**WHAT THE TASK REQUIRES**
Look through the data below and extract, unchanged, the lines from the one that contains "simp [Apart, DATA, DATA_P, DATA_A] <;>" to the one that contains "def lowest (m", both included.

**MATERIAL SUPPLIED**
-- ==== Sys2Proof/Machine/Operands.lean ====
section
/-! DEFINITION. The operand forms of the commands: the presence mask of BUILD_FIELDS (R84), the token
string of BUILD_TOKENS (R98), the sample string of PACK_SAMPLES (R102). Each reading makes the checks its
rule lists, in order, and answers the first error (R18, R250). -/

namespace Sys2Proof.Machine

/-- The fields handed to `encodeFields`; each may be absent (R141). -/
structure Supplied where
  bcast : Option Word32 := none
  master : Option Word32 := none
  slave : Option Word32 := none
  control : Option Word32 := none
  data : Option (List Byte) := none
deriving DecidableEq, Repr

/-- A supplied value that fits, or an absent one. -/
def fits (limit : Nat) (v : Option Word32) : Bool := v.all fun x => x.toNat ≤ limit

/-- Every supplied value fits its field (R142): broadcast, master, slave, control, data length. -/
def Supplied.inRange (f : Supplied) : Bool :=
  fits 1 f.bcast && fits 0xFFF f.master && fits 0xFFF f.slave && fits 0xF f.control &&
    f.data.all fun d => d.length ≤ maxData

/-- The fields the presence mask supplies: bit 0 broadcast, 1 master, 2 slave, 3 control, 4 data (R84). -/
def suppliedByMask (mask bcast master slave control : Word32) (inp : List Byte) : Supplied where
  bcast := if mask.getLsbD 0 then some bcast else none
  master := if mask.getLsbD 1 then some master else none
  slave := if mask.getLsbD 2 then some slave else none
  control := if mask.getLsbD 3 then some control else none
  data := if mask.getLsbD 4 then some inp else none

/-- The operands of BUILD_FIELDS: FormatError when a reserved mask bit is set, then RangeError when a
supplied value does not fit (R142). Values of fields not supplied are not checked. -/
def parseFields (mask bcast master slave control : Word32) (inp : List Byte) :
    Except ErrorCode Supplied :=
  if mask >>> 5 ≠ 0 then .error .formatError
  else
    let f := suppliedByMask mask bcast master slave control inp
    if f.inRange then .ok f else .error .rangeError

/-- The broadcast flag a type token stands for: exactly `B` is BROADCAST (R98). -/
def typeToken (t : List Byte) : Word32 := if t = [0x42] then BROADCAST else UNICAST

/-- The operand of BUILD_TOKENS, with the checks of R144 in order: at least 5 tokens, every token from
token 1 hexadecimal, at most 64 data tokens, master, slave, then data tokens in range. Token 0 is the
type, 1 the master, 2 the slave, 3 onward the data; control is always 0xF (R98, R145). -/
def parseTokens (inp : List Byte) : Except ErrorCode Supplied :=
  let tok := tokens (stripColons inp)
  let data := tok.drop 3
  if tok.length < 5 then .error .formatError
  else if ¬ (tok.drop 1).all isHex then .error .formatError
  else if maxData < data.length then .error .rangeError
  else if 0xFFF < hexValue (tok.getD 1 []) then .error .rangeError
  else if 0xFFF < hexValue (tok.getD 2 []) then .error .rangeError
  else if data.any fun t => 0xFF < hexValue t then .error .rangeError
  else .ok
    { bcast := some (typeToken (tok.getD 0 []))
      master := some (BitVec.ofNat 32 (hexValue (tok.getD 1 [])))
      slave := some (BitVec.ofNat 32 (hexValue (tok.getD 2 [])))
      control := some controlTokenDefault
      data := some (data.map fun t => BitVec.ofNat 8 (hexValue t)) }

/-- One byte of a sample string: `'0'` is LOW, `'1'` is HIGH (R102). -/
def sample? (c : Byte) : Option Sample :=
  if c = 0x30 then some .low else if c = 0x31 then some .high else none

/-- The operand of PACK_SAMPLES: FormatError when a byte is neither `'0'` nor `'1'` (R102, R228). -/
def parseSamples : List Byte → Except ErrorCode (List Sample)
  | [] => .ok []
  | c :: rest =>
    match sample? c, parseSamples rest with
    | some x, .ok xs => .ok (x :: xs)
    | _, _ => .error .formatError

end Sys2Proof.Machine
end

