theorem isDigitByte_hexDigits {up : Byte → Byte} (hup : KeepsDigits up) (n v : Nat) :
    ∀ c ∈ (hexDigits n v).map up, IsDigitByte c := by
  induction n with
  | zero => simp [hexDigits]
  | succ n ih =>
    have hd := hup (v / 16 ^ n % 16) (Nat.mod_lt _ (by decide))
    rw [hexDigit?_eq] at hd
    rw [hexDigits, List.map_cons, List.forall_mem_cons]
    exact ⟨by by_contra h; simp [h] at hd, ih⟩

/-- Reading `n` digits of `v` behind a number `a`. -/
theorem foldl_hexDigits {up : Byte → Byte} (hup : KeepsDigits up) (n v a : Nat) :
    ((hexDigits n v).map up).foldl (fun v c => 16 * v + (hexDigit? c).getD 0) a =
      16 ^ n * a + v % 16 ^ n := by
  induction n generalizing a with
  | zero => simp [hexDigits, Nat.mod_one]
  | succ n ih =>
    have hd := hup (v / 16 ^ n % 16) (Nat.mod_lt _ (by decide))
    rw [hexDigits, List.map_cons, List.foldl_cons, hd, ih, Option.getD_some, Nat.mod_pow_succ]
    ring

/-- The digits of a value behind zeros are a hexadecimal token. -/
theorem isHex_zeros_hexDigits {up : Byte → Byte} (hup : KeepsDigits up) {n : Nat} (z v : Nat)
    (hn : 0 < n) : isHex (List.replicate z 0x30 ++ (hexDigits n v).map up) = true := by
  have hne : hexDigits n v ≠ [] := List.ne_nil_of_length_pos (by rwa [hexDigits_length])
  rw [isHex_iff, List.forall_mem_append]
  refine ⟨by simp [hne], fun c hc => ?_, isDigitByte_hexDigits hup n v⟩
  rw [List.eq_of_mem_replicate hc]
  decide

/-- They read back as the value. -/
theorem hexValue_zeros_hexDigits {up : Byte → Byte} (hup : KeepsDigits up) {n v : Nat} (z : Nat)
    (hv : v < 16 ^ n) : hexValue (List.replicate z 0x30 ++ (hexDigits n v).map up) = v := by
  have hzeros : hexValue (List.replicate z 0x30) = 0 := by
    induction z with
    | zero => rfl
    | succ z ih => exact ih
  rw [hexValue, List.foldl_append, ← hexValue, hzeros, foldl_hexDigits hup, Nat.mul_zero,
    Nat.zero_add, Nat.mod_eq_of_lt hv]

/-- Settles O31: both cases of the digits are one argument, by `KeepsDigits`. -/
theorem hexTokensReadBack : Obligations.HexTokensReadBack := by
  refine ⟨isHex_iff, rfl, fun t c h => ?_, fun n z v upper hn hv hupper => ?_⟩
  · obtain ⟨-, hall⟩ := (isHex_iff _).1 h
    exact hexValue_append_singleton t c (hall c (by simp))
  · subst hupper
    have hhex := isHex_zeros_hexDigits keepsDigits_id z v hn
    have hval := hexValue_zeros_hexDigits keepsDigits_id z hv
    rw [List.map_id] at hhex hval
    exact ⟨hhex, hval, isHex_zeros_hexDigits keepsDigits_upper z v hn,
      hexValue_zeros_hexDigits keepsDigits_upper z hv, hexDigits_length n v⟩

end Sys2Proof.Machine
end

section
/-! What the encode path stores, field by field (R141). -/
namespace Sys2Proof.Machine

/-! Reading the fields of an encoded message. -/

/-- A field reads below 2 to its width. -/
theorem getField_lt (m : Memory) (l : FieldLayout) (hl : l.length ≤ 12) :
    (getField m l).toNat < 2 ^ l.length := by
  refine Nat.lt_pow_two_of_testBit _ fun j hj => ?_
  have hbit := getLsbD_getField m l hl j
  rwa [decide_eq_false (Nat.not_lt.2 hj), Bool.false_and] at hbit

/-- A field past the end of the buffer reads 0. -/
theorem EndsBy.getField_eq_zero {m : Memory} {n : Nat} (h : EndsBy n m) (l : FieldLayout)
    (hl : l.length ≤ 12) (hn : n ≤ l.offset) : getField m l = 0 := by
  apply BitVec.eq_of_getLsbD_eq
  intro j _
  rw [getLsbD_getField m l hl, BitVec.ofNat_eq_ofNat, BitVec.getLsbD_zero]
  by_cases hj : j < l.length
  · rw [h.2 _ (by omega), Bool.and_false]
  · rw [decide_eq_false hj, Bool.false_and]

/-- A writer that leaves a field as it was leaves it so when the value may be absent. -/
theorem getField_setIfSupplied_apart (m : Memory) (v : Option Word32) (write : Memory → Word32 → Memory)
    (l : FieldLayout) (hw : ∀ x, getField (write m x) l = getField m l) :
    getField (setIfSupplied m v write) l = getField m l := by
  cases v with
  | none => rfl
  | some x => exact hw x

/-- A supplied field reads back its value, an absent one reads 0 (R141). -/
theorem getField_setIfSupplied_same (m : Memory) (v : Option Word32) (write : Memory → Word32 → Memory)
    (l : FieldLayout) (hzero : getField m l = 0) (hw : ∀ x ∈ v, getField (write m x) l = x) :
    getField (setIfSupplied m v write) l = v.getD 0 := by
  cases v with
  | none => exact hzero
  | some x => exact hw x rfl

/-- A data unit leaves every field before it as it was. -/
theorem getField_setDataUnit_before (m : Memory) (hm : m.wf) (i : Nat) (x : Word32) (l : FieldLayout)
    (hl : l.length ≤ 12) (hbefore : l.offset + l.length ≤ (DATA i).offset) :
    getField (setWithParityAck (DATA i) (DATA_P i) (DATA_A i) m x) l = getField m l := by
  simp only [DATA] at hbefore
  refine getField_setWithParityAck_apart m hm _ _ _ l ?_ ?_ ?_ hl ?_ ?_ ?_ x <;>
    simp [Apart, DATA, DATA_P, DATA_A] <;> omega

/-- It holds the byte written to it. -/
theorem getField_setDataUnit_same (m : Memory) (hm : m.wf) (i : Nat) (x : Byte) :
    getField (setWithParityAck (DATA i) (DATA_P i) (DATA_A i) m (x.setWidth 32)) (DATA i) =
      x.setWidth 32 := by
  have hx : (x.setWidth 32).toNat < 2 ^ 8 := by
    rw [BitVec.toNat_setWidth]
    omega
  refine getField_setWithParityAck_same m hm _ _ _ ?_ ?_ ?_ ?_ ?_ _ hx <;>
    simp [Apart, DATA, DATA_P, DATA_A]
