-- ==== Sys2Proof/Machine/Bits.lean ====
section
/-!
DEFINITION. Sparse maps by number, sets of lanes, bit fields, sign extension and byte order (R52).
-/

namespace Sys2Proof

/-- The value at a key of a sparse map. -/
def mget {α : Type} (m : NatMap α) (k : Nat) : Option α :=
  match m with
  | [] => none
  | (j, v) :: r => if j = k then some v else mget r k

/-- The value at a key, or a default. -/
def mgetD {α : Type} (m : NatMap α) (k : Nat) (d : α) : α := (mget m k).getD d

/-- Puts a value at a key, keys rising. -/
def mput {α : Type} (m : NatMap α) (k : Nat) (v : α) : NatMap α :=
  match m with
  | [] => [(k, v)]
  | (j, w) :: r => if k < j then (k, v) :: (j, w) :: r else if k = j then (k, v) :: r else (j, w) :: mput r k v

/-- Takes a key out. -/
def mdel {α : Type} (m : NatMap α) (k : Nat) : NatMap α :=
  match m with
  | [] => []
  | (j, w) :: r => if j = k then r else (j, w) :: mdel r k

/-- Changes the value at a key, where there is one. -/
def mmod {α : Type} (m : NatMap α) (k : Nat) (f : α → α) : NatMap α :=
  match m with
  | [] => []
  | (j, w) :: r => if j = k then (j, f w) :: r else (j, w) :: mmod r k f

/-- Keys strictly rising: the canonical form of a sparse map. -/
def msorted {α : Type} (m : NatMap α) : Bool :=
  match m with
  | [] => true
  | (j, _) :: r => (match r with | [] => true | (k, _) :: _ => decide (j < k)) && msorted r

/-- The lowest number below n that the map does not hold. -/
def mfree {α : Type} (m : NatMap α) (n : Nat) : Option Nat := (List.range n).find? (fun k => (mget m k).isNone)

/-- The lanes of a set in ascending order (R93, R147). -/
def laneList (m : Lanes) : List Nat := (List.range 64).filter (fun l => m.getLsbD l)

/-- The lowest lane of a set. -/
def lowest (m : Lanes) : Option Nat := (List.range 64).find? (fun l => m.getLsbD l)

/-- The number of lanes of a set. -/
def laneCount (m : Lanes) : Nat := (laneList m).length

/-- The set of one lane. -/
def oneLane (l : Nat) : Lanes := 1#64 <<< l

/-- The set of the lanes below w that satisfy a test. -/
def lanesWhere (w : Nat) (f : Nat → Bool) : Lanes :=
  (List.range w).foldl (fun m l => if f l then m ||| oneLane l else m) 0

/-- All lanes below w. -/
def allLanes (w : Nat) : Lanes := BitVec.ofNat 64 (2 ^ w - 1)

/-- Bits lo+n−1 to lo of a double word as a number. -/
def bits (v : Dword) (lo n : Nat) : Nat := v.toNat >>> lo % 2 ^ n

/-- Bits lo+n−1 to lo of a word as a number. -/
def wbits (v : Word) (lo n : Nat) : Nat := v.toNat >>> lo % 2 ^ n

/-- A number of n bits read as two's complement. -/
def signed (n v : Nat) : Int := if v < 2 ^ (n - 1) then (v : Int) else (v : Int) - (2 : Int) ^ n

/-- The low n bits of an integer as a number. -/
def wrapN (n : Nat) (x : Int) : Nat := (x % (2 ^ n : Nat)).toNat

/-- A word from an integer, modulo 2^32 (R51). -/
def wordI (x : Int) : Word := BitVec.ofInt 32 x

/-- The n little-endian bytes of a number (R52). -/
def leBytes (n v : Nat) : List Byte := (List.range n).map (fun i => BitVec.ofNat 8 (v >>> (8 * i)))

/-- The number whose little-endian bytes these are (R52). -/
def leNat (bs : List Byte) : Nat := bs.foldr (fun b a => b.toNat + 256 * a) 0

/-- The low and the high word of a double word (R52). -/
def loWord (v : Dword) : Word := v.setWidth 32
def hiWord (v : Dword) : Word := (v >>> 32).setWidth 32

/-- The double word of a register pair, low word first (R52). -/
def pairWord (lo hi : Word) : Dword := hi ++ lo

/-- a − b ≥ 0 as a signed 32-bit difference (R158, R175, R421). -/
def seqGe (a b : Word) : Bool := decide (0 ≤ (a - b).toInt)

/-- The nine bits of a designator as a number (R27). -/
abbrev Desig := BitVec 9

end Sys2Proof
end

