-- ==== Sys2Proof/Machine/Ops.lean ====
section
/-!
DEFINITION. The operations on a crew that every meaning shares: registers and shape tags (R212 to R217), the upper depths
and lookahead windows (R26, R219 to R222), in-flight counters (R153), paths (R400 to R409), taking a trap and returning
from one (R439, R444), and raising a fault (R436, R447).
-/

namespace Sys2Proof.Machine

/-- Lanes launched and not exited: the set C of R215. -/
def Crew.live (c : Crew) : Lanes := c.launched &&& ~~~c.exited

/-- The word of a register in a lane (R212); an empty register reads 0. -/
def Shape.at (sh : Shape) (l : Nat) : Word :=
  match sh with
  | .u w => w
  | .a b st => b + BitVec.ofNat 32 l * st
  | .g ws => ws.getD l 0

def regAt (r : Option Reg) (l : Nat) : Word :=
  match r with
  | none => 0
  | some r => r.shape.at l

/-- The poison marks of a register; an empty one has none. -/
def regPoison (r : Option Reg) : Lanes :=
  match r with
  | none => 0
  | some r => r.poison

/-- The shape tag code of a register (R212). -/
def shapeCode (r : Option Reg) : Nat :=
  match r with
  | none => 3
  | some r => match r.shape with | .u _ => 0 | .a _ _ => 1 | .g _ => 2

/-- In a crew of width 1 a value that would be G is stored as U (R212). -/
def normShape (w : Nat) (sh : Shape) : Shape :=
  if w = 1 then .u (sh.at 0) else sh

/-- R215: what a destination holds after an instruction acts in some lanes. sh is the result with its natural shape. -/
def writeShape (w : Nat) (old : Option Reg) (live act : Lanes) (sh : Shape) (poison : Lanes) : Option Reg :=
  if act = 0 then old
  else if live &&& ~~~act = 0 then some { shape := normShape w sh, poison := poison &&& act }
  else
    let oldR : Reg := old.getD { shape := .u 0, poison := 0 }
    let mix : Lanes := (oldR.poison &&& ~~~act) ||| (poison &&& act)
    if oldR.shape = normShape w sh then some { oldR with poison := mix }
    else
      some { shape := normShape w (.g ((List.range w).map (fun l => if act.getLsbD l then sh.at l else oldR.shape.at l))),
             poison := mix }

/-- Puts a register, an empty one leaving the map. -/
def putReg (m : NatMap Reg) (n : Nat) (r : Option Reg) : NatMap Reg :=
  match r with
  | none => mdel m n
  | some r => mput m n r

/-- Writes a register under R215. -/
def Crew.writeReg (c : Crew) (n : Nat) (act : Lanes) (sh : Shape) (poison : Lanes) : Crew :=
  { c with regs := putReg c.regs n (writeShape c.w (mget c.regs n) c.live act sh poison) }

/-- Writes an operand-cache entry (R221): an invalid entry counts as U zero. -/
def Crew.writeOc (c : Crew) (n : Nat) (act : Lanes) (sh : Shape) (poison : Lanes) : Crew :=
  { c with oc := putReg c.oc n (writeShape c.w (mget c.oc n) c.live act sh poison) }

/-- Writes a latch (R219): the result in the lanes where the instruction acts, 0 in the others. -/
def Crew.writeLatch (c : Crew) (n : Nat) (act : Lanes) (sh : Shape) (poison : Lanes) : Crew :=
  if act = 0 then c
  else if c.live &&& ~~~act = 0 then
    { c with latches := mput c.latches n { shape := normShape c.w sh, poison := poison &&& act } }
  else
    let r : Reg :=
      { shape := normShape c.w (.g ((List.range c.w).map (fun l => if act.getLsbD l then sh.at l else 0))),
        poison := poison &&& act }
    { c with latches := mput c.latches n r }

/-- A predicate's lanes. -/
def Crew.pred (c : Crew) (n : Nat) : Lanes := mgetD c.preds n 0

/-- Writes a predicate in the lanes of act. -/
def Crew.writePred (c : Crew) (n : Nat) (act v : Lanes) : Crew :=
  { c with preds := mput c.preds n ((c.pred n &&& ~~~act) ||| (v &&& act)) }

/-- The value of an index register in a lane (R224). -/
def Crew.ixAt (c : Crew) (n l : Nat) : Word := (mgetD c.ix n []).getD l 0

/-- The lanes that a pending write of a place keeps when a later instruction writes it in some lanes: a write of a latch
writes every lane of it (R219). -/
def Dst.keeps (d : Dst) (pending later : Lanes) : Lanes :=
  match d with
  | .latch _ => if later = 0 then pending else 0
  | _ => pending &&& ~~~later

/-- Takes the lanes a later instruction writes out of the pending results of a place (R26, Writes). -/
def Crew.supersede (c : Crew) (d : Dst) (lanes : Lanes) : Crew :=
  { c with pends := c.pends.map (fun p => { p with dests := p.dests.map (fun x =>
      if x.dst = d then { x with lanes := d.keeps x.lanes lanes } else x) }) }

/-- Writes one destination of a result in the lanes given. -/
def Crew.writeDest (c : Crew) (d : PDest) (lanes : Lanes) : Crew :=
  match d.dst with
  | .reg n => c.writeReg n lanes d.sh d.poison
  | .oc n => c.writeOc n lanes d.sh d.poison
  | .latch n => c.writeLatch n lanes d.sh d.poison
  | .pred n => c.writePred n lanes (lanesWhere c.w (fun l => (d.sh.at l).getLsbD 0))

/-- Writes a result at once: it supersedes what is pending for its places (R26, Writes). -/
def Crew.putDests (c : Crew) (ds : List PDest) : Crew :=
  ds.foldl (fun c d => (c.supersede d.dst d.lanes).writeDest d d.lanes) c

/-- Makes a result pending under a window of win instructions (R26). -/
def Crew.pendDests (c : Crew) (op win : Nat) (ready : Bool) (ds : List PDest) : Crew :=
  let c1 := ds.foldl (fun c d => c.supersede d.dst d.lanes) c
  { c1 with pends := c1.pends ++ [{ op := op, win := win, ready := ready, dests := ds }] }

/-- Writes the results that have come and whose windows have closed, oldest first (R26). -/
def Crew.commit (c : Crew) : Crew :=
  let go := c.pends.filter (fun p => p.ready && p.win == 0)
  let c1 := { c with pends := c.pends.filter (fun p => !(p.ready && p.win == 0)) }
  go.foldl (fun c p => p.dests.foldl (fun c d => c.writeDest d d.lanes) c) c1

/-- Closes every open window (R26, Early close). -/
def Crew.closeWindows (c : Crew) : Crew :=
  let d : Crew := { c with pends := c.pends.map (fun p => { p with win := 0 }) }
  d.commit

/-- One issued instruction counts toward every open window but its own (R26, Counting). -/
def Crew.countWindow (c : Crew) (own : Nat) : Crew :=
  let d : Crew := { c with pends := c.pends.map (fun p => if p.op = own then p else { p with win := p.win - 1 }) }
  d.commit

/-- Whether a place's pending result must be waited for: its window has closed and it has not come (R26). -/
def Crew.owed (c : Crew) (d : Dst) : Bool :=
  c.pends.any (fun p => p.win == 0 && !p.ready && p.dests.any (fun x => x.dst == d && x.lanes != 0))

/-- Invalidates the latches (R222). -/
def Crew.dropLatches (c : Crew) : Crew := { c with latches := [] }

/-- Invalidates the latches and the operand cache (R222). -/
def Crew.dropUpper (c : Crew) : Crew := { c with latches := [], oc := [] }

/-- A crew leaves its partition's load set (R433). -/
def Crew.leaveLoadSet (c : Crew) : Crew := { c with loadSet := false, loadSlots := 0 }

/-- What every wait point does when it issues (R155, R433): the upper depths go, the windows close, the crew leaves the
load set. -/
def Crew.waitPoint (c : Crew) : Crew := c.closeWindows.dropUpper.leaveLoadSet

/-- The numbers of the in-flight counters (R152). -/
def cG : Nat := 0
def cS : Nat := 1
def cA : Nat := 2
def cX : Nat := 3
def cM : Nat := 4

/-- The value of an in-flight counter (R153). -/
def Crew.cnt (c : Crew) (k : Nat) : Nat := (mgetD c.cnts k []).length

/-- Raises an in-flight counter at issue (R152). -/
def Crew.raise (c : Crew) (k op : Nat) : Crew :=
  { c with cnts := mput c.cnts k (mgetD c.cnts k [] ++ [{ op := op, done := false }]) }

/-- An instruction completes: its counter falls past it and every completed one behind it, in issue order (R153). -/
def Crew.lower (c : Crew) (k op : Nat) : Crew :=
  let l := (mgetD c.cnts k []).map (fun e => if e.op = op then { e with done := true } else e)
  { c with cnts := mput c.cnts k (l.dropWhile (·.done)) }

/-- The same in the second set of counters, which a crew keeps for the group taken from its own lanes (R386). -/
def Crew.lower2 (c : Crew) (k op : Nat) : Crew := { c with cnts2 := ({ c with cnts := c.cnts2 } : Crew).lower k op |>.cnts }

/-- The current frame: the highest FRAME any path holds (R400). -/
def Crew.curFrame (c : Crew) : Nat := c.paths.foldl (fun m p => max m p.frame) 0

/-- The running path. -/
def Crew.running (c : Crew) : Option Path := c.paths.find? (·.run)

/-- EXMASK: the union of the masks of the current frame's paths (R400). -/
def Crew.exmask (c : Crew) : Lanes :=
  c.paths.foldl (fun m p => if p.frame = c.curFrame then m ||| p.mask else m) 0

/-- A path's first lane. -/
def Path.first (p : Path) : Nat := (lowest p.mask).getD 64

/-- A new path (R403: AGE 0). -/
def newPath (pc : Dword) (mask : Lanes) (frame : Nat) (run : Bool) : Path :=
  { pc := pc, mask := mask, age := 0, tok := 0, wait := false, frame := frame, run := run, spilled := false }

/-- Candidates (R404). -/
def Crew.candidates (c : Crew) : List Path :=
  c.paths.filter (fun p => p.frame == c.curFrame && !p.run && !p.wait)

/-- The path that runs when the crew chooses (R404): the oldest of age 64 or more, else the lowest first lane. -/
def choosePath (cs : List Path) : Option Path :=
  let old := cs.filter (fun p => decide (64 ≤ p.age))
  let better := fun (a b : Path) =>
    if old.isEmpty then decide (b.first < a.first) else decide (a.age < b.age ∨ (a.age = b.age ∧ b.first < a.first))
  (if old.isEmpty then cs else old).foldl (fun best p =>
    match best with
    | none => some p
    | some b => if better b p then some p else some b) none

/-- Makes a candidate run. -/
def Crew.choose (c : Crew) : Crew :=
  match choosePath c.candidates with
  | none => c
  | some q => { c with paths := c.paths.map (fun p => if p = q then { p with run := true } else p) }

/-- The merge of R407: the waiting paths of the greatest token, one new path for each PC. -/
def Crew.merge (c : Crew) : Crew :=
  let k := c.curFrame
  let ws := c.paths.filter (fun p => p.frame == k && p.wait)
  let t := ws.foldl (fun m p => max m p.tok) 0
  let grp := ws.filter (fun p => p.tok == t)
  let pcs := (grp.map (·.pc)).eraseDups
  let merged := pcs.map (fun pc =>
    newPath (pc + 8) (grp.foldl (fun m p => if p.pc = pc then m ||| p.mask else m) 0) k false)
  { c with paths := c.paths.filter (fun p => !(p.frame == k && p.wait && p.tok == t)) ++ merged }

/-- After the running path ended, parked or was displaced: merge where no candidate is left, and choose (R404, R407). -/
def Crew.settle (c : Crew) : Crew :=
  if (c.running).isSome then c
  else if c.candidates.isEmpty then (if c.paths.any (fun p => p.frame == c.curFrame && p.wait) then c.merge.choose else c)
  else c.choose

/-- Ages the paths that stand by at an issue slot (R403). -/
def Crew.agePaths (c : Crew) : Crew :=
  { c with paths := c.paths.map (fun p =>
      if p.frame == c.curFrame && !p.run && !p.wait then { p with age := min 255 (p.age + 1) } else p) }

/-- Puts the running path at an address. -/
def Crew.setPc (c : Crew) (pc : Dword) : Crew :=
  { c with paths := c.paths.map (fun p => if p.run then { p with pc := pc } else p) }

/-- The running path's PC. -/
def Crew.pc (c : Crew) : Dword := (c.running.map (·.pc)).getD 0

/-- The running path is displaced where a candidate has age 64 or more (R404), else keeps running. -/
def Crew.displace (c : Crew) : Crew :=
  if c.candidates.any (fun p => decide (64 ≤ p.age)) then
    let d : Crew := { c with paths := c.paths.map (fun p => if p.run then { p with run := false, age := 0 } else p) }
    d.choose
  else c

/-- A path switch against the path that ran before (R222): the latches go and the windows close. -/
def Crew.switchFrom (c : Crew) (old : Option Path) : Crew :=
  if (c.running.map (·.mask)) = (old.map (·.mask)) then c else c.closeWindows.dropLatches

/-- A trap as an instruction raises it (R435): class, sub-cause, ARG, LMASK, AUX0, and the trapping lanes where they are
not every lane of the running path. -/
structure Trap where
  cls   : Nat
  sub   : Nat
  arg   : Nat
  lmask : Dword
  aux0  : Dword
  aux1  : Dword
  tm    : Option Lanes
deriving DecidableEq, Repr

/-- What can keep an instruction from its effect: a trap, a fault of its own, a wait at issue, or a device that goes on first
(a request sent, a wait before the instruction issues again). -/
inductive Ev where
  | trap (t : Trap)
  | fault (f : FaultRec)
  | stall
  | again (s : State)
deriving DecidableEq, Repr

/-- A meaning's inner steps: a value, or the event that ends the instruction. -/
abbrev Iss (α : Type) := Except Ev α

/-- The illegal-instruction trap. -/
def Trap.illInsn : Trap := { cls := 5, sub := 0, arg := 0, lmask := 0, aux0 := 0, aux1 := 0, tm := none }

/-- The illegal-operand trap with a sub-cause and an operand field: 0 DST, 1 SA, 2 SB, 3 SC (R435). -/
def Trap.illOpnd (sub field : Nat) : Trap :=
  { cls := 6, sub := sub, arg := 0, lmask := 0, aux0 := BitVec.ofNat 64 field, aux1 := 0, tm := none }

**ANSWER**
    simp [Apart, DATA, DATA_P, DATA_A] <;> omega

/-- It holds the byte written to it. -/
theorem getField_setDataUnit_same (m : Memory) (hm : m.wf) (i : Nat) (x : Byte) :
    getField (setWithParityAck (DATA i) (DATA_P i) (DATA_A i) m (x.setWidth 32)) (DATA i) =
      x.setWidth 32 := by
  have hx : (x.setWidth 32).toNat < 2 ^ 8 := by
    rw [BitVec.toNat_setWidth]
    omega
  refine getField_setWithParityAck_same m hm _ _ _ ?_ ?_ ?_ ?_ ?_ _ hx <;>
    simp [Apart, DATA, DATA_P, DATA_A]
-- ==== Sys2Proof/Machine/Bits.lean ====
section
/-!
DEFINITION. Sparse maps by number, sets of lanes, bit fields, sign extension and byte order (R52).
-/

namespace Sys2Proof

/-- The value at a key of a sparse map. -/
def mget {α : Type} (m : NatMap α) (k : Nat) : Option α :=
  match m with
  | [] => none
  | (j, v) :: r => if j = k then some v else mget r k

/-- The value at a key, or a default. -/
def mgetD {α : Type} (m : NatMap α) (k : Nat) (d : α) : α := (mget m k).getD d

/-- Puts a value at a key, keys rising. -/
def mput {α : Type} (m : NatMap α) (k : Nat) (v : α) : NatMap α :=
  match m with
  | [] => [(k, v)]
  | (j, w) :: r => if k < j then (k, v) :: (j, w) :: r else if k = j then (k, v) :: r else (j, w) :: mput r k v

/-- Takes a key out. -/
def mdel {α : Type} (m : NatMap α) (k : Nat) : NatMap α :=
  match m with
  | [] => []
  | (j, w) :: r => if j = k then r else (j, w) :: mdel r k

/-- Changes the value at a key, where there is one. -/
def mmod {α : Type} (m : NatMap α) (k : Nat) (f : α → α) : NatMap α :=
  match m with
  | [] => []
  | (j, w) :: r => if j = k then (j, f w) :: r else (j, w) :: mmod r k f

/-- Keys strictly rising: the canonical form of a sparse map. -/
def msorted {α : Type} (m : NatMap α) : Bool :=
  match m with
  | [] => true
  | (j, _) :: r => (match r with | [] => true | (k, _) :: _ => decide (j < k)) && msorted r

/-- The lowest number below n that the map does not hold. -/
def mfree {α : Type} (m : NatMap α) (n : Nat) : Option Nat := (List.range n).find? (fun k => (mget m k).isNone)

/-- The lanes of a set in ascending order (R93, R147). -/
def laneList (m : Lanes) : List Nat := (List.range 64).filter (fun l => m.getLsbD l)

/-- The lowest lane of a set. -/
def lowest (m : Lanes) : Option Nat := (List.range 64).find? (fun l => m.getLsbD l)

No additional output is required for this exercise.